### EXERCISE DETAILS
Set down, please, exactly the lines below that run from the line with "payload is missing. -/" to the line with "length 2^32. -/", both lines included.
---+---
-- ==== Sys2Proof/Tests/Slice0.lean ====
section
/-! SUPPORT. Tests: ill-formed terms the checks refuse, words written out from the spec's encodings, one step on small
states with the results of spec/95_test_vectors.md, and for each statement with hypotheses a witness that meets them. -/

namespace Sys2Proof.Tests

open Sys2Proof.Machine Sys2Proof.Safety Sys2Proof.Claims

/-! ## Helpers -/

/-- The next state, if there is one. -/
def nextOf : Host.Outcome State Fault Refusal → Option State
  | .next t => some t
  | .fault _ => none
  | .refused _ => none

theorem eq_next_of_nextOf {o : Host.Outcome State Fault Refusal} {t : State} (h : nextOf o = some t) :
    o = .next t := by
  cases o <;> simp_all [nextOf]

/-- A next state with a decidable property, from one evaluation. -/
theorem exists_next {o : Host.Outcome State Fault Refusal} {P : State → Prop} [DecidablePred P]
    (h : (nextOf o).any (fun t => decide (P t)) = true) : ∃ t, o = .next t ∧ P t := by
  cases ho : nextOf o with
  | none => simp [ho] at h
  | some t => exact ⟨t, eq_next_of_nextOf ho, by simpa [ho] using h⟩

def bytes (l : List Nat) : List Byte := l.map (BitVec.ofNat 8)

/-- A memory holding the bytes from index 0 on. -/
def mem (l : List Nat) : Memory := Memory.putBytes [] 0 (bytes l)

/-- A quiescent CORE with an input and a capacity. -/
def ready (src : List Nat) (cap : Nat) : State :=
  { State.reset with src := mem src, srcLen := BitVec.ofNat 32 src.length, dstCap := BitVec.ofNat 32 cap }

/-- The same, running in a phase. -/
def running (p : Phase) (src : List Nat) (cap : Nat) : State :=
  { ready src cap with status := .busy, phase := p }

/-- The decoder about to fetch: the stream, its header's length and value, the cursor, the output so far. -/
def decoding (src : List Nat) (hdrLen destLen s : Nat) (out : List Nat) (cap : Nat) : State :=
  { running .dFetch src cap with
    dst := mem out
    dec := ⟨hdrLen, destLen, src.length - hdrLen, s, out.length, 0, 0⟩ }

/-- The output of a state as numbers. -/
def output (s : State) (n : Nat) : List Nat := (List.range n).map fun a => (s.dstByte a).toNat

/-! ## Well-formedness refuses -/

theorem test_illFormed_litS_of_long_tag : (Instr.litS 60#6).wellFormed = false := by decide
theorem test_illFormed_hdr_no_byte : (Instr.hdr 0 0).wellFormed = false := by decide
theorem test_illFormed_hdr_eleven_bytes : (Instr.hdr 0 11).wellFormed = false := by decide
theorem test_illFormed_hdr_value_too_wide : (Instr.hdr 128 1).wellFormed = false := by decide

/-! ## Words written out from R51, R53 to R57, R63 -/

/-- R53: `m = 3` in bits 7:2, `00` in bits 1:0. -/
theorem test_decode_litS : decodeToken [0b00001100#8] = .ok (.litS 3#6) := by decide
/-- R54: tag 60 in bits 7:2. -/
theorem test_decode_lit1 : decodeToken [0b11110000#8, 0x3C#8] = .ok (.lit1 60#8) := by decide
/-- R54: tag 61; low byte first. -/
theorem test_decode_lit2 : decodeToken [0b11110100#8, 0xFE#8, 0xFF#8] = .ok (.lit2 65534#16) := by decide
/-- R54: tag 62. -/
theorem test_decode_lit3 : decodeToken [0b11111000#8, 1#8, 0#8, 2#8] = .ok (.lit3 131073#24) := by decide
/-- R54: tag 63. -/
theorem test_decode_lit4 : decodeToken [0b11111100#8, 1#8, 0#8, 0#8, 2#8] = .ok (.lit4 0x02000001#32) := by decide
/-- R55: offset[10:8] = 001 in bits 7:5, length - 4 = 011 in bits 4:2 (V-EC: `2d 00` is COPY1 256, 7). -/
theorem test_decode_copy1 : decodeToken [0b00101101#8, 0x00#8] = .ok (.copy1 3#3 256#11) := by decide
/-- R56: length - 1 = 63 in bits 7:2 (V-EC: `fe f0 ff` is COPY2 65520, 64). -/
theorem test_decode_copy2 : decodeToken [0b11111110#8, 0xF0#8, 0xFF#8] = .ok (.copy2 63#6 65520#16) := by decide
/-- R57 (V-BD: COPY4 of offset 0x80000001). -/
theorem test_decode_copy4 : decodeToken [0b00000011#8, 1#8, 0#8, 0#8, 0x80#8] = .ok (.copy4 0#6 0x80000001#32) := by
  decide
/-- V-HD: `ff ff ff ff 0f` is 4294967295 in 5 bytes. -/
theorem test_decode_hdr : decodeHeader (bytes [0xFF, 0xFF, 0xFF, 0xFF, 0x0F, 0x00]) = .ok (.hdr 4294967295 5) := by
  decide
/-- V-HD: ten bytes `80 ... 01` is 2^63. -/
theorem test_decode_hdr_ten_bytes :
    decodeHeader (bytes [0x80, 0x80, 0x80, 0x80, 0x80, 0x80, 0x80, 0x80, 0x80, 0x01]) = .ok (.hdr (2 ^ 63) 10) := by
  decide
/-- V-HD: ten bytes with bit 7 set, and the input ending. -/
theorem test_decode_hdr_malformed :
    decodeHeader (bytes [0x80, 0x80, 0x80, 0x80, 0x80, 0x80, 0x80, 0x80, 0x80, 0x80, 0x00]) = .error .headerTooLong ∧
    decodeHeader (bytes [0x80]) = .error .headerEnds := by decide
/-- R63: 1, 2, 3 are commands, `0x00000101` is none (V-ST). -/
theorem test_decode_commands :
    decodeCommand 1#32 = .ok .compress ∧ decodeCommand 2#32 = .ok .decompress ∧
    decodeCommand 3#32 = .ok .maxlen ∧ decodeCommand 0x101#32 = .error .badCommand := by decide
/-- V-BD `01 f4 00`: the second length byte is missing. -/
theorem test_decode_truncated : decodeToken (bytes [0xF4, 0x00]) = .error .truncatedToken := by decide
/-- The table's numbering: a tag byte alone, a command, ten header bytes. -/
theorem test_tableWord :
    decodeTableWord 8 0xF4 = some (.lit2 0#16) ∧ decodeTableWord 8 0xE1 = some (.copy1 0#3 1792#11) ∧
    decodeTableWord 32 2 = some .decompress ∧ decodeTableWord 32 4 = none ∧
    decodeTableWord 80 0x02AC = some (.hdr 300 2) := by decide

/-! ## One step per instruction -/

/-- P1: `LIT.S "A"`. -/
theorem test_litS : (nextOf (step (decoding [6, 0x00, 0x41, 5, 1] 1 6 0 [] 6))).any
    (fun t => output t 1 == [0x41] && t.dec.s == 2 && t.dec.d == 1) = true := by decide
/-- V-BD `06 00`: the payload is missing. -/
theorem test_litS_overrun : (nextOf (step (decoding [6, 0x00] 1 6 0 [] 6))).any
    (fun t => t.err == .unsupportedLiteralLength && t.status == .error) = true := by decide
/-- P3: `LIT.1 "012345"`. -/
theorem test_lit1 : (nextOf (step (decoding [0x0A, 0xF0, 5, 0x30, 0x31, 0x32, 0x33, 0x34, 0x35] 1 10 0 [] 10))).any
    (fun t => output t 6 == [0x30, 0x31, 0x32, 0x33, 0x34, 0x35] && t.dec.s == 8) = true := by decide
/-- V-BD `06 f0`: Corrupt, not UnsupportedLiteralLength (R153). -/
theorem test_lit1_truncated : (nextOf (step (decoding [6, 0xF0] 1 6 0 [] 6))).any
    (fun t => t.err == .corrupt) = true := by decide
/-- V-BD `01 f4 00 00 41`. -/
theorem test_lit2 : (nextOf (step (decoding [1, 0xF4, 0, 0, 0x41] 1 1 0 [] 1))).any
    (fun t => output t 1 == [0x41] && t.dec.s == 4) = true := by decide
/-- V-BD `04 f8 03 00 00 41 42 43 44`. -/
theorem test_lit3 : (nextOf (step (decoding [4, 0xF8, 3, 0, 0, 0x41, 0x42, 0x43, 0x44] 1 4 0 [] 4))).any
    (fun t => output t 4 == [0x41, 0x42, 0x43, 0x44] && t.dec.s == 8) = true := by decide
/-- V-BD `01 fc 00 00 00 00 41`. -/
theorem test_lit4 : (nextOf (step (decoding [1, 0xFC, 0, 0, 0, 0, 0x41] 1 1 0 [] 1))).any
    (fun t => output t 1 == [0x41] && t.dec.s == 6) = true := by decide
/-- V-BD `01 fc ff ff ff ff`: length 2^32. -/
theorem test_lit4_longest : (nextOf (step (decoding [1, 0xFC, 255, 255, 255, 255] 1 1 0 [] 1))).any
    (fun t => t.err == .unsupportedLiteralLength) = true := by decide
/-- P1: `COPY1 1, 5` repeats the preceding byte five times. -/
theorem test_copy1 : (nextOf (step (decoding [6, 0x00, 0x41, 5, 1] 1 6 2 [0x41] 6))).any
    (fun t => output t 6 == [0x41, 0x41, 0x41, 0x41, 0x41, 0x41] && t.dec.s == 4 && t.dec.d == 6) = true := by decide
/-- V-BD `05 00 41 09 02`: offset 2 > d = 1. -/
theorem test_copy1_offset_too_far : (nextOf (step (decoding [5, 0x00, 0x41, 9, 2] 1 5 2 [0x41] 5))).any
    (fun t => t.err == .corrupt) = true := by decide
/-- P2: `COPY2 4, 8` on `"abcd"`. -/
theorem test_copy2 : (nextOf (step (decoding [12, 0x1E, 4, 0] 1 12 0 [0x61, 0x62, 0x63, 0x64] 12))).any
    (fun t => output t 12 == [0x61, 0x62, 0x63, 0x64, 0x61, 0x62, 0x63, 0x64, 0x61, 0x62, 0x63, 0x64]) = true := by
  decide
/-- P3: `COPY4 6, 3` on `"012345"`. -/
theorem test_copy4 :
    (nextOf (step (decoding [10, 0x0B, 6, 0, 0, 0] 1 10 0 [0x30, 0x31, 0x32, 0x33, 0x34, 0x35] 10))).any
    (fun t => output t 9 == [0x30, 0x31, 0x32, 0x33, 0x34, 0x35, 0x30, 0x31, 0x32]) = true := by decide
/-- V-HD: `80 00` is accepted, two bytes. -/
theorem test_hdr : (nextOf (step (running .hDec [0x80, 0x00] 0))).any
    (fun t => t.dec.destLen == 0 && t.dec.hdrLen == 2 && t.phase == .dInit) = true := by decide
/-- V-HD: `80 80 80 80 08` with SIZE31. -/
theorem test_hdr_tooLarge :
    (nextOf (step { running .hDec [0x80, 0x80, 0x80, 0x80, 0x08] 0 with params := ⟨true⟩ })).any
    (fun t => t.err == .tooLarge) = true := by decide
/-- V-TE: MAXLEN of 81 is 126, of 3681400512 is InputTooLarge. -/
theorem test_maxlen :
    (nextOf (exec .maxlen { State.reset with status := .busy, srcLen := 81 })).any
      (fun t => t.outLen == 126 && t.status == .done) = true ∧
    (nextOf (exec .maxlen { State.reset with status := .busy, srcLen := 3681400512#32 })).any
      (fun t => t.outLen == 0 && t.err == .inputTooLarge) = true := by decide
/-- V-TE: COMPRESS of 20 bytes with capacity 55 writes the header `14`, with 54 it is DstTooSmall. -/
theorem test_compress :
    (nextOf (exec .compress { running .cStart [] 55 with srcLen := 20 })).any
      (fun t => output t 1 == [0x14] && t.enc.d == 1 && t.phase == .eChunk) = true ∧
    (nextOf (exec .compress { running .cStart [] 54 with srcLen := 20 })).any
      (fun t => t.err == .dstTooSmall && t.outLen == 0) = true := by decide
/-- R140: the header comes first. -/
theorem test_decompress : (nextOf (step ((ready [0x06, 0x00] 6).writeCsr .cmd 2))).any
    (fun t => t.phase == .hDec && t.status == .busy) = true := by decide
/-- V-ST: `CMD <- 4` ends in ERROR with code 6. -/
theorem test_badCommand : ((State.reset.writeCsr .cmd 4).readCsr .status = 3) ∧
    ((State.reset.writeCsr .cmd 4).readCsr .err = 6) := by decide

/-! ## The encoder's parts -/

/-- V-EC: 64 + 60 + 7, the largest COPY1, the smallest offset that needs COPY2. -/
theorem test_copyBytes :
    copyBytes 5 131 = bytes [0xFE, 5, 0, 0xEE, 5, 0, 0x0D, 5] ∧ copyBytes 2047 11 = bytes [0xFD, 0xFF] ∧
    copyBytes 2048 4 = bytes [0x0E, 0, 8] ∧ copyBytes 5 68 = bytes [0xFE, 5, 0, 1, 5] := by decide
/-- V-EL: the tiers' edges. -/
theorem test_literalTag :
    literalTag 60 = bytes [0xEC] ∧ literalTag 61 = bytes [0xF0, 0x3C] ∧ literalTag 256 = bytes [0xF0, 0xFF] ∧
    literalTag 257 = bytes [0xF4, 0, 1] ∧ literalTag 65536 = bytes [0xF4, 0xFF, 0xFF] := by decide
/-- V-HD. -/
theorem test_hdrEnc : hdrEnc 70000 = bytes [0xF0, 0xA2, 0x04] ∧
    hdrEnc 0xFFFFFFFF = bytes [0xFF, 0xFF, 0xFF, 0xFF, 0x0F] ∧ hdrEnc 0 = bytes [0] := by decide
/-- V-BE2: `"he q"` and the carry out of the product. -/
theorem test_hash : hash 24 0x71206568 = 213 ∧ hash 18 0xFFFFFFFF = 14450 ∧ hash 20 0x01000000 = 3024 := by decide

/-- `"abcd"` five times (P4). -/
def abcd5 : List Nat :=
  [0x61, 0x62, 0x63, 0x64, 0x61, 0x62, 0x63, 0x64, 0x61, 0x62, 0x63, 0x64, 0x61, 0x62, 0x63, 0x64, 0x61, 0x62, 0x63,
    0x64]

/-- P4 before the probe at `s = 4`. -/
def probing : State :=
  { running .bSearch abcd5 55 with
    cmd := 1, dst := mem [0x14], ht := [(110, 3), (115, 1), (140, 2)]
    enc := ⟨0, 1, 20, 256, 24, 5, 3, 4, 0, 0, 0, 35, 174⟩ }

/-- P4: the match at `candidate = 0` from a never-written slot. -/
theorem test_probe : (nextOf (step probing)).any
    (fun t => t.phase == .bMatch && t.enc.s == 4 && t.enc.candidate == 0 && t.enc.nextS == 5 && t.enc.skip == 36 &&
      Table.entry t.ht 174 == 4) = true := by decide

/-- P4 after that probe: the pending literal comes next. -/
def matched : State :=
  { probing with
    phase := .bMatch, ht := [(110, 3), (115, 1), (140, 2), (174, 4)]
    enc := ⟨0, 1, 20, 256, 24, 5, 4, 5, 0, 0, 0, 36, 115⟩ }

/-- P4: `EMIT.LIT(0, 4)`. -/
theorem test_match : (nextOf (step matched)).any
    (fun t => output t 6 == [0x14, 0x0C, 0x61, 0x62, 0x63, 0x64] && t.phase == .bCopy) = true := by decide

/-- P4 after the literal: the copy comes next. -/
def copying : State :=
  { matched with
    phase := .bCopy, dst := mem [0x14, 0x0C, 0x61, 0x62, 0x63, 0x64]
    enc := { matched.enc with d := 6 } }

/-- P4: `EMIT.COPY(4, 16)`, then the remainder. -/
theorem test_copyPhase : (nextOf (step copying)).any
    (fun t => output t 9 == [0x14, 0x0C, 0x61, 0x62, 0x63, 0x64, 0x3E, 0x04, 0x00] && t.phase == .bRemainder &&
      t.enc.nextEmit == 20) = true := by decide

/-- P4 at the remainder: nothing is pending. -/
def remaining : State :=
  { copying with
    phase := .bRemainder, dst := mem [0x14, 0x0C, 0x61, 0x62, 0x63, 0x64, 0x3E, 0x04, 0x00]
    enc := { copying.enc with d := 9, base := 4, s := 20, nextEmit := 20 } }

/-- P7's input. -/
def p7 : List Nat :=
  [0x61, 0x62, 0x63, 0x64, 0x5F, 0x61, 0x62, 0x63, 0x64, 0x61, 0x62, 0x63, 0x64, 0x5F, 0x61, 0x62, 0x63, 0x64, 0x30,
    0x31, 0x32, 0x33, 0x34, 0x35, 0x36, 0x37, 0x38, 0x39, 0x41, 0x42, 0x43, 0x44, 0x45, 0x46, 0x47]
---+---
### EXERCISE SOLUTION
/-- V-BD `06 00`: the payload is missing. -/
theorem test_litS_overrun : (nextOf (step (decoding [6, 0x00] 1 6 0 [] 6))).any
    (fun t => t.err == .unsupportedLiteralLength && t.status == .error) = true := by decide
/-- P3: `LIT.1 "012345"`. -/
theorem test_lit1 : (nextOf (step (decoding [0x0A, 0xF0, 5, 0x30, 0x31, 0x32, 0x33, 0x34, 0x35] 1 10 0 [] 10))).any
    (fun t => output t 6 == [0x30, 0x31, 0x32, 0x33, 0x34, 0x35] && t.dec.s == 8) = true := by decide
/-- V-BD `06 f0`: Corrupt, not UnsupportedLiteralLength (R153). -/
theorem test_lit1_truncated : (nextOf (step (decoding [6, 0xF0] 1 6 0 [] 6))).any
    (fun t => t.err == .corrupt) = true := by decide
/-- V-BD `01 f4 00 00 41`. -/
theorem test_lit2 : (nextOf (step (decoding [1, 0xF4, 0, 0, 0x41] 1 1 0 [] 1))).any
    (fun t => output t 1 == [0x41] && t.dec.s == 4) = true := by decide
/-- V-BD `04 f8 03 00 00 41 42 43 44`. -/
theorem test_lit3 : (nextOf (step (decoding [4, 0xF8, 3, 0, 0, 0x41, 0x42, 0x43, 0x44] 1 4 0 [] 4))).any
    (fun t => output t 4 == [0x41, 0x42, 0x43, 0x44] && t.dec.s == 8) = true := by decide
/-- V-BD `01 fc 00 00 00 00 41`. -/
theorem test_lit4 : (nextOf (step (decoding [1, 0xFC, 0, 0, 0, 0, 0x41] 1 1 0 [] 1))).any
    (fun t => output t 1 == [0x41] && t.dec.s == 6) = true := by decide
/-- V-BD `01 fc ff ff ff ff`: length 2^32. -/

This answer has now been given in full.